Meskipun pada tahun 1930-an krisis juga mempengaruhi Hollywood, namun mereka tetap memeperhatikan selera konsumen. Oleh karena itu, Film-film yang ditayangkan mencerminkan keinginan masyarakat Amerika dan situasi sosial masyarakat pada saat itu. Dari film ganster, musikal, hingga komedi, menawarkan tema-tema tentang realitas sosial. Film di era Great Depression menggaungkan nilai-nilai Amerika tentang individualisme, ketiadaan kelas, dan kemajuan. Orang Amerika mungkin datang menonton film untuk mencari jalan keluar dari kehidupan mereka yang sulit dan tanpa harapan. Film Musikal seperti "Gold Diggers of 1933", "42nd Street", dan "Footlight Parade" menjadi film terlaris sepanjang dekade 1930-an. Dimana film Musikal memberi orang visi yang lebih realistis tentang aspirasi dan pencapaian.

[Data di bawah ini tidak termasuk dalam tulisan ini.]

-- ==== Sys2Proof/Laws/Bus.lean ====
section
/-! SUPPORT. When a bus access completes, and the induction over everything a bus write can do. -/

namespace Sys2Proof.Machine

/-- An address without a device (R95): the row "nothing" of R72, or an I/O address without a register. -/
def noDevice (s : State) (a : Word) : Bool :=
  match region a with
  | .nothing => true
  | .io n => (ioReg s.cart.colorMode n).isNone
  | _ => false

/-- The fault of a bus access that starts in `s`: an address without a device, under the policy `fault` (R95). -/
def BusFault (s : State) (e : Fault) : Prop :=
  ∃ a, e = .busGap a ∧ noDevice s a = true ∧ s.params.unmapped = .fault

/-- What counts for a bus fault is the mode and the policy, which no access changes. -/
theorem BusFault.of_same {s t : State} {e : Fault} (hc : t.cart = s.cart) (hp : t.params = s.params)
    (h : BusFault t e) : BusFault s e := by
  obtain ⟨a, h1, h2, h3⟩ := h
  refine ⟨a, h1, ?_, hp ▸ h3⟩
  unfold noDevice at *
  rwa [hc] at h2

/-- A read fails only where nothing is mapped, under the policy `fault` (R95). -/
theorem readWith_error {g : Bool} {s : State} {a : Word} {e : Fault} (h : readWith g s a = .error e) :
    e = .busGap a ∧ noDevice s a = true ∧ s.params.unmapped = .fault := by
  have u : readUnmapped s a = .error e → e = .busGap a ∧ s.params.unmapped = .fault := by
    intro h
    unfold readUnmapped at h
    split at h
    · cases h
    · cases h; exact ⟨rfl, ‹_›⟩
  unfold readWith at h
  unfold noDevice
  cases hr : region a <;> rw [hr] at h <;> simp only [] at h ⊢
  case nothing => exact ⟨(u h).1, trivial, (u h).2⟩
  case io n =>
    cases hg : ioReg s.cart.colorMode n with
    | none => rw [hg] at h; exact ⟨(u h).1, rfl, (u h).2⟩
    | some r => rw [hg] at h; cases h
  all_goals cases h

theorem readWith_busFault {g : Bool} {s : State} {a : Word} {e : Fault} (h : readWith g s a = .error e) :
    BusFault s e := ⟨a, readWith_error h⟩

/-- Under `ff_ignore` every read completes. -/
theorem readWith_ok (g : Bool) {s : State} (h : s.params.unmapped = .ffIgnore) (a : Word) :
    ∃ b, readWith g s a = .ok b := by
  cases hr : readWith g s a with
  | ok b => exact ⟨b, rfl⟩
  | error e => have := (readWith_error hr).2.2; rw [h] at this; cases this

theorem oamCopy_error {src : Word} {n i : Nat} {s : State} {e : Fault} (h : oamCopy src i n s = .error e) :
    BusFault s e := by
  induction n generalizing i s with
  | zero => cases h
  | succ n ih =>
    unfold oamCopy at h
    cases hr : readWith false s (src + BitVec.ofNat 16 i) with
    | error e' => rw [hr] at h; cases h; exact readWith_busFault hr
    | ok b =>
      rw [hr, bind_ok] at h
      exact (ih h).of_same rfl rfl

theorem hdmaCopy_error {n : Nat} {s : State} {e : Fault} (h : hdmaCopy n s = .error e) : BusFault s e := by
  induction n generalizing s with
  | zero => cases h
  | succ n ih =>
    unfold hdmaCopy at h
    cases hr : readWith false s s.bus.hdmaSrc with
    | error e' => rw [hr] at h; cases h; exact readWith_busFault hr
    | ok b =>
      rw [hr, bind_ok] at h
      exact (ih h).of_same rfl rfl

theorem hdmaBlock_error {s : State} {e : Fault} (h : hdmaBlock s = .error e) : BusFault s e := by
  unfold hdmaBlock at h
  cases hr : hdmaCopy 16 s with
  | error e' => rw [hr] at h; cases h; exact hdmaCopy_error hr
  | ok t => rw [hr] at h; cases h

/-- A write fails only where some address reached has nothing mapped, under the policy `fault`. -/
theorem writeByte_error {s : State} {a : Word} {v : Byte} {e : Fault} (h : writeByte s a v = .error e) :
    BusFault s e := by
  have u : noDevice s a = true → writeUnmapped s a = .error e → BusFault s e := by
    intro hd h
    unfold writeUnmapped at h
    split at h
    · cases h
    · cases h; exact ⟨a, rfl, hd, ‹_›⟩
  unfold noDevice at u
  unfold writeByte at h
  cases hr : region a <;> rw [hr] at h u <;> simp only [] at h u
  case nothing => exact u trivial h
  case io n =>
    cases hg : ioReg s.cart.colorMode n with
    | none => rw [hg] at h u; exact u rfl h
    | some r =>
      rw [hg] at h
      simp only [] at h
      unfold writeIo at h
      split at h
      · unfold writeDma at h
        split at h
        · exact (oamCopy_error h).of_same rfl rfl
        · cases h
      · split at h
        · unfold writeHdma5 at h
          split at h
          · cases hr : hdmaCopy (16 * (v.toNat % 128 + 1)) (renderSoFar s) with
            | error e' =>
              rw [hr] at h; cases h
              exact (hdmaCopy_error hr).of_same (renderSoFar_cart s) (renderSoFar_params s)
            | ok t => rw [hr] at h; cases h
          all_goals cases h
        · cases h
  all_goals cases h

/-- Under `ff_ignore` every write completes. -/
theorem writeByte_ok {s : State} (h : s.params.unmapped = .ffIgnore) (a : Word) (v : Byte) :
    ∃ t, writeByte s a v = .ok t := by
  cases hr : writeByte s a v with
  | ok t => exact ⟨t, rfl⟩
  | error e => obtain ⟨_, _, _, this⟩ := writeByte_error hr; rw [h] at this; cases this

/-- The control state of two processors is the same. -/
structure SameControl (p q : Cpu) : Prop where
  ime : q.ime = p.ime
  pending : q.imePending = p.imePending
  run : q.runState = p.runState
  halt : q.haltRepeat = p.haltRepeat
  speed : q.speedShift = p.speedShift

/-- What an instruction other than the five that control the processor can do to a state: change registers, flags, `SP`
and `PC`, and write bytes through the bus. -/
structure KeptByPlain (P : State → Prop) : Prop where
  regs : ∀ (s : State) (c : Cpu), SameControl s.cpu c → P s → P { s with cpu := c }
  write : ∀ (s t : State) (a : Word) (v : Byte), writeByte s a v = .ok t → P s → P t

/-- What any instruction can do: the above, change the control state, or (`STOP`, in color mode) take the speed switch. A
property that these keep is kept by every instruction. -/
structure KeptByExec (P : State → Prop) : Prop where
  cpu : ∀ (s : State) (c : Cpu), P s → P { s with cpu := c }
  write : ∀ (s t : State) (a : Word) (v : Byte), writeByte s a v = .ok t → P s → P t
  speed : ∀ s : State, P s → s.cart.colorMode = true → P { s with key1Armed := false }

Film-film tersebut seolah menghilangkan ketakutan para remaja dan meyakinkan orang tua bahwa anak-anak akan baik-baik saja. Pada intinya film pada era ini hanya berfokus pada bagaimana membuat masyarakat lupa dengan krisis yang sedang terjadi. Film pada era ini tidak lagi memiliki pandangan idealis seperti tahun 1920-an.
Selain itu, pada era ini film-film bertema Gender mulai menyeruak. Film-film seperti Gay dan Lesbian sudah bukan merupakan hal yang tabu dan lucu lagi. Karakter wanita juga beberapa kali digambarkan sebagai seorang pemimpin.

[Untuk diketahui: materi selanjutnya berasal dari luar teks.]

-- ==== Sys2Proof/Laws/Slice.lean ====
section
/-! SUPPORT. The slices of spec/70_reset_and_hazards.md R580: where one ends does not depend on how long it is followed,
and it does end if every step counts. -/

namespace Sys2Proof.Machine

/-- A slice that has ended by `fuel` steps has ended in the same state by any more. -/
theorem runSlice_mono {budget fuel extra used : Nat} {s t : State} (h : runSlice budget fuel used s = some t) :
    runSlice budget (fuel + extra) used s = some t := by
  induction fuel generalizing used s with
  | zero =>
    unfold runSlice at h
    split at h
    · cases h
    · rename_i hc
      cases h
      rw [Nat.zero_add]
      cases extra <;> (unfold runSlice; rw [if_neg hc])
  | succ n ih =>
    rw [Nat.add_right_comm]
    unfold runSlice at h ⊢
    split at h
    · rw [if_pos ‹_›]; exact ih h
    · rw [if_neg ‹_›]; exact h

/-- A slice ends in at most one state. -/
theorem Advances.unique {budget now : Nat} {events : List (Button × Bool)} {s t u : State}
    (h : Advances budget now events s t) (h' : Advances budget now events s u) : t = u := by
  obtain ⟨m, hm⟩ := h
  obtain ⟨n, hn⟩ := h'
  have h1 := runSlice_mono (extra := n) hm
  have h2 := runSlice_mono (extra := m) hn
  rw [Nat.add_comm] at h2
  exact Option.some.inj (h1.symm.trans h2)

/-- A slice ends in a state in which it does not go on. -/
theorem runSlice_ended {budget fuel used : Nat} {s t : State} (h : runSlice budget fuel used s = some t) :
    ∃ total, used ≤ total ∧ sliceOpen budget total t = false := by
  induction fuel generalizing used s with
  | zero =>
    unfold runSlice at h
    split at h
    · cases h
    · cases h; exact ⟨used, Nat.le_refl _, Bool.eq_false_iff.mpr ‹_›⟩
  | succ n ih =>
    unfold runSlice at h
    split at h
    · obtain ⟨total, h1, h2⟩ := ih h
      exact ⟨total, by omega, h2⟩
    · cases h; exact ⟨used, Nat.le_refl _, Bool.eq_false_iff.mpr ‹_›⟩

/-- If, in the states a run can reach (`K`), each step spends a cycle or sets a fault, the slice ends. -/
theorem runSlice_ends {K : State → Prop} {budget : Nat} (hK : ∀ u, K u → K (recordStep u))
    (hs : ∀ u, K u → u.fault = none → u.cpu.runState ≠ .stopped →
      0 < spent u (recordStep u) ∨ (recordStep u).fault ≠ none) (fuel : Nat) :
    ∀ (used : Nat) (s : State), K s → budget < used + fuel → ∃ t, runSlice budget fuel used s = some t := by
  induction fuel with
  | zero =>
    intro used s _ hf
    refine ⟨s, ?_⟩
    unfold runSlice
    rw [if_neg]
    unfold sliceOpen
    simp
    omega
  | succ n ih =>
    intro used s hk hf
    unfold runSlice
    split
    · rename_i ho
      simp only [sliceOpen, Bool.and_eq_true, Option.isNone_iff_eq_none, bne_iff_ne, decide_eq_true_eq] at ho
      rcases hs s hk ho.1.1 ho.1.2 with h | h
      · exact ih _ _ (hK s hk) (by omega)
      · refine ⟨recordStep s, ?_⟩
        have hc : ¬ sliceOpen budget (used + spent s (recordStep s)) (recordStep s) = true := by
          simp only [sliceOpen, Bool.and_eq_true, Option.isNone_iff_eq_none]
          exact fun h' => h h'.1.1
        cases n <;> (unfold runSlice; rw [if_neg hc])
    · exact ⟨s, rfl⟩

end Sys2Proof.Machine
end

Selain perubahan pada tema film yang diproduksi, teknik dalam memproduk film juga mengalami perubahan. Hal itu mengakibatkan Hollywood mencapai era keemasan. Gambar berwarna dan tata suara yang lebih canggih sudah dikenal pada masa ini, era film bisu lambat laun ditinggalkan. Dengan diperkenalkannya film-film dengan suara, produser Hollywood membuat film drama musikal, drama romantis, film horor, hingga dokumenter.

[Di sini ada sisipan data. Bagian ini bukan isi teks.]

-- ==== Sys2Proof/Tests/Slice0.lean ====
section
/-! SUPPORT. Tests. Expected results are the spec's: the rules' encodings (spec/30_encoding.md) and the vectors of
spec/95_test_vectors.md. The theorems `witness_…` show that the hypotheses of a statement can be met. -/

namespace Sys2Proof.Tests

open Sys2Proof Sys2Proof.Machine

/-- The default start of spec/95_test_vectors.md section 2. -/
def z : Cpu :=
  { a := 0, b := 0, c := 0, d := 0, e := 0, h := 0, l := 0, zf := false, nf := false, hf := false, cf := false,
    sp := 0xFFFE, pc := 0xC000, ime := false, imePending := 0, runState := .running, haltRepeat := false,
    speedShift := false }

/-- The machine with that processor, no request, the display off and no picture. -/
def m (c : Cpu) : State :=
  { State.reset with
    cpu := c, ifReg := 0, ppu := { State.reset.ppu with lcdc := 0x11, mode := .hblank, lineBuf := [], frame := [] } }

/-- Cells placed in memory. -/
def placed (cells : List (Word × Byte)) (s : State) : State := cells.foldl (fun t p => placeByte p.1 p.2 t) s

/-- One instruction placed at the program counter, fetched and executed: what `f` shows of the next state, and the
cost. -/
def after {α : Type} (bytes : List Byte) (cells : List (Word × Byte)) (c : Cpu) (f : State → α) : Option (α × Nat) :=
  match fetchInstr (placed cells (placeBytes bytes c.pc (m c))) with
  | .error _ => none
  | .ok (i, s) => match exec i s with
    | .next t => some (f t, cost i s)
    | .fault _ => none
    | .refused _ => none

/-- The flag byte. -/
def f (t : State) : Byte := t.cpu.flags.pack

/-- The byte the bus reads. -/
def at_ (a : Word) (t : State) : Option Byte := (readByte t a).toOption


/-! spec/95_test_vectors.md section 2.1. -/

theorem test_ld_b_c : after [0x41] [] { z with c := 0x5A }
    (fun t => (t.cpu.b, t.cpu.pc, f t)) = some ((0x5A, 0xC001, 0x00), 4) := by decide
theorem test_ld_d_d8 : after [0x16, 0xFF] [] z
    (fun t => (t.cpu.d, t.cpu.pc, f t)) = some ((0xFF, 0xC002, 0x00), 8) := by decide
theorem test_ld_a_at_hl : after [0x7E] [(0xC100, 0x9C)] { z with h := 0xC1, l := 0x00 }
    (fun t => (t.cpu.a, t.cpu.pc, f t)) = some ((0x9C, 0xC001, 0x00), 8) := by decide
theorem test_ld_at_hl_l : after [0x75] [] { z with h := 0xC1, l := 0x34 }
    (fun t => (t.cpu.pc, f t, at_ 0xC134 t)) = some ((0xC001, 0x00, some 0x34), 8) := by decide
theorem test_ld_at_hl_d8 : after [0x36, 0xA5] [] { z with h := 0xC2, l := 0x00 }
    (fun t => (t.cpu.pc, f t, at_ 0xC200 t)) = some ((0xC002, 0x00, some 0xA5), 12) := by decide
theorem test_ld_a_at_bc : after [0x0A] [(0xC010, 0x11)] { z with b := 0xC0, c := 0x10 }
    (fun t => (t.cpu.a, t.cpu.pc, f t)) = some ((0x11, 0xC001, 0x00), 8) := by decide
theorem test_ld_at_bc_a : after [0x02] [] { z with a := 0x7F, b := 0xC0, c := 0x20 }
    (fun t => (t.cpu.pc, f t, at_ 0xC020 t)) = some ((0xC001, 0x00, some 0x7F), 8) := by decide
theorem test_ld_a_at_a16 : after [0xFA, 0x34, 0xC2] [(0xC234, 0x5E)] z
    (fun t => (t.cpu.a, t.cpu.pc, f t)) = some ((0x5E, 0xC003, 0x00), 16) := by decide
theorem test_ld_at_a16_a : after [0xEA, 0x00, 0xD0] [] { z with a := 0x42 }
    (fun t => (t.cpu.pc, f t, at_ 0xD000 t)) = some ((0xC003, 0x00, some 0x42), 16) := by decide
theorem test_ldh_a_at_a8 : after [0xF0, 0x80] [(0xFF80, 0x99)] z
    (fun t => (t.cpu.a, t.cpu.pc, f t)) = some ((0x99, 0xC002, 0x00), 12) := by decide
theorem test_ldh_at_a8_a : after [0xE0, 0xFE] [] { z with a := 0x3C }
    (fun t => (t.cpu.pc, f t, at_ 0xFFFE t)) = some ((0xC002, 0x00, some 0x3C), 12) := by decide
theorem test_ldh_a_at_c : after [0xF2] [(0xFF81, 0x44)] { z with c := 0x81 }
    (fun t => (t.cpu.a, t.cpu.pc, f t)) = some ((0x44, 0xC001, 0x00), 8) := by decide
theorem test_ldh_at_c_a : after [0xE2] [] { z with a := 0x55, c := 0x82 }
    (fun t => (t.cpu.pc, f t, at_ 0xFF82 t)) = some ((0xC001, 0x00, some 0x55), 8) := by decide
theorem test_ld_at_hl_inc_a : after [0x22] [] { z with a := 0x01, h := 0xC0, l := 0xFF }
    (fun t => ((t.cpu.h, t.cpu.l, t.cpu.pc), f t, at_ 0xC0FF t)) =
      some (((0xC1, 0x00, 0xC001), 0x00, some 0x01), 8) := by decide
theorem test_ld_at_hl_dec_a : after [0x32] [] { z with a := 0x02, h := 0xC1, l := 0x00 }
    (fun t => ((t.cpu.h, t.cpu.l, t.cpu.pc), f t, at_ 0xC100 t)) =
      some (((0xC0, 0xFF, 0xC001), 0x00, some 0x02), 8) := by decide
theorem test_ld_a_at_hl_inc : after [0x2A] [(0xFFFF, 0x1F)] { z with h := 0xFF, l := 0xFF }
    (fun t => ((t.cpu.a, t.cpu.h, t.cpu.l), t.cpu.pc, f t)) =
      some (((0x1F, 0x00, 0x00), 0xC001, 0x00), 8) := by decide
theorem test_ld_a_at_hl_dec : after [0x3A] [(0x0000, 0xC3)] { z with h := 0x00, l := 0x00 }
    (fun t => ((t.cpu.a, t.cpu.h, t.cpu.l), t.cpu.pc, f t)) =
      some (((0xC3, 0xFF, 0xFF), 0xC001, 0x00), 8) := by decide

/-! spec/95_test_vectors.md section 2.2. -/

theorem test_ld_bc_d16 : after [0x01, 0x34, 0x12] [] z
    (fun t => (t.cpu.b, t.cpu.c, t.cpu.pc, f t)) = some ((0x12, 0x34, 0xC003, 0x00), 12) := by decide
theorem test_ld_sp_d16 : after [0x31, 0x00, 0xD0] [] z
    (fun t => (t.cpu.sp, t.cpu.pc, f t)) = some ((0xD000, 0xC003, 0x00), 12) := by decide
theorem test_ld_at_a16_sp : after [0x08, 0x00, 0xC1] [] { z with sp := 0xABCD }
    (fun t => (t.cpu.pc, f t, at_ 0xC100 t, at_ 0xC101 t)) =
      some ((0xC003, 0x00, some 0xCD, some 0xAB), 20) := by decide
theorem test_ld_sp_hl : after [0xF9] [] { z with h := 0xDF, l := 0xF0 }
    (fun t => (t.cpu.sp, t.cpu.pc, f t)) = some ((0xDFF0, 0xC001, 0x00), 8) := by decide
theorem test_ld_hl_sp_e8 : after [0xF8, 0x08] [] { z with sp := 0xFFF8 }
    (fun t => (t.cpu.h, t.cpu.l, t.cpu.pc, f t)) = some ((0x00, 0x00, 0xC002, 0x30), 12) := by decide
theorem test_push_bc : after [0xC5] [] { z with sp := 0xD000, b := 0x12, c := 0x34 }
    (fun t => ((t.cpu.sp, t.cpu.pc, f t), at_ 0xCFFF t, at_ 0xCFFE t)) =
      some (((0xCFFE, 0xC001, 0x00), some 0x12, some 0x34), 16) := by decide
theorem test_push_af : after [0xF5] [] { z with sp := 0xD000, a := 0x12, zf := true, hf := true, cf := true }
    (fun t => ((t.cpu.sp, t.cpu.pc, f t), at_ 0xCFFF t, at_ 0xCFFE t)) =
      some (((0xCFFE, 0xC001, 0xB0), some 0x12, some 0xB0), 16) := by decide
theorem test_push_hl : after [0xE5] [] { z with sp := 0x0001, h := 0xBE, l := 0xEF }
    (fun t => (t.cpu.sp, t.cpu.pc, f t, at_ 0xFFFF t)) = some ((0xFFFF, 0xC001, 0x00, some 0xEF), 16) := by decide
theorem test_pop_de : after [0xD1] [(0xCFFE, 0xCD), (0xCFFF, 0xAB)] { z with sp := 0xCFFE }
    (fun t => ((t.cpu.d, t.cpu.e, t.cpu.sp), t.cpu.pc, f t)) =
      some (((0xAB, 0xCD, 0xD000), 0xC001, 0x00), 12) := by decide
theorem test_pop_af : after [0xF1] [(0xCFFE, 0xFF), (0xCFFF, 0x12)] { z with sp := 0xCFFE }
    (fun t => (t.cpu.a, t.cpu.sp, t.cpu.pc, f t)) = some ((0x12, 0xD000, 0xC001, 0xF0), 12) := by decide
theorem test_pop_af_again : after [0xF1] [(0xCFFE, 0x0F), (0xCFFF, 0x00)] 
    { z with sp := 0xCFFE, zf := true, nf := true, hf := true, cf := true }
    (fun t => (t.cpu.sp, t.cpu.pc, f t)) = some ((0xD000, 0xC001, 0x00), 12) := by decide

Terdapat lima studio film yang dikenal sebagai "Lima Besar" yang mendominasi yaitu: Warner Brothers, RKO, Fox, MGM dan Paramount. Studio yang lebih kecil termasuk Columbia, Universal, dan United Artists. Pada tahun 1930-an, di puncak zaman Keemasan Hollywood, industri film adalah salah satu bisnis terbesar di Amerika Serikat.
Depresi besar yang melanda amerika serikat, Jutaan pengangguran, perusahaan-perusahaan yang bangkrut, justru membuat Hollywood berada pada awal mula Golden Age. Masyarakat Amerika menjadikan film sebagai pelarian sesaat atas kesengsaraan hidup yang mereka alami. Seperti yang disebutkan di atas, Film Hollywood sering kali mencerminkan kebutuhan dan keinginan Masyarakat Amerika untuk melarikan diri. Hollywood kemudian tidak hanya bertransformasi secara teknis, melainkan berubah menjadi salah satu industri besar pada era itu.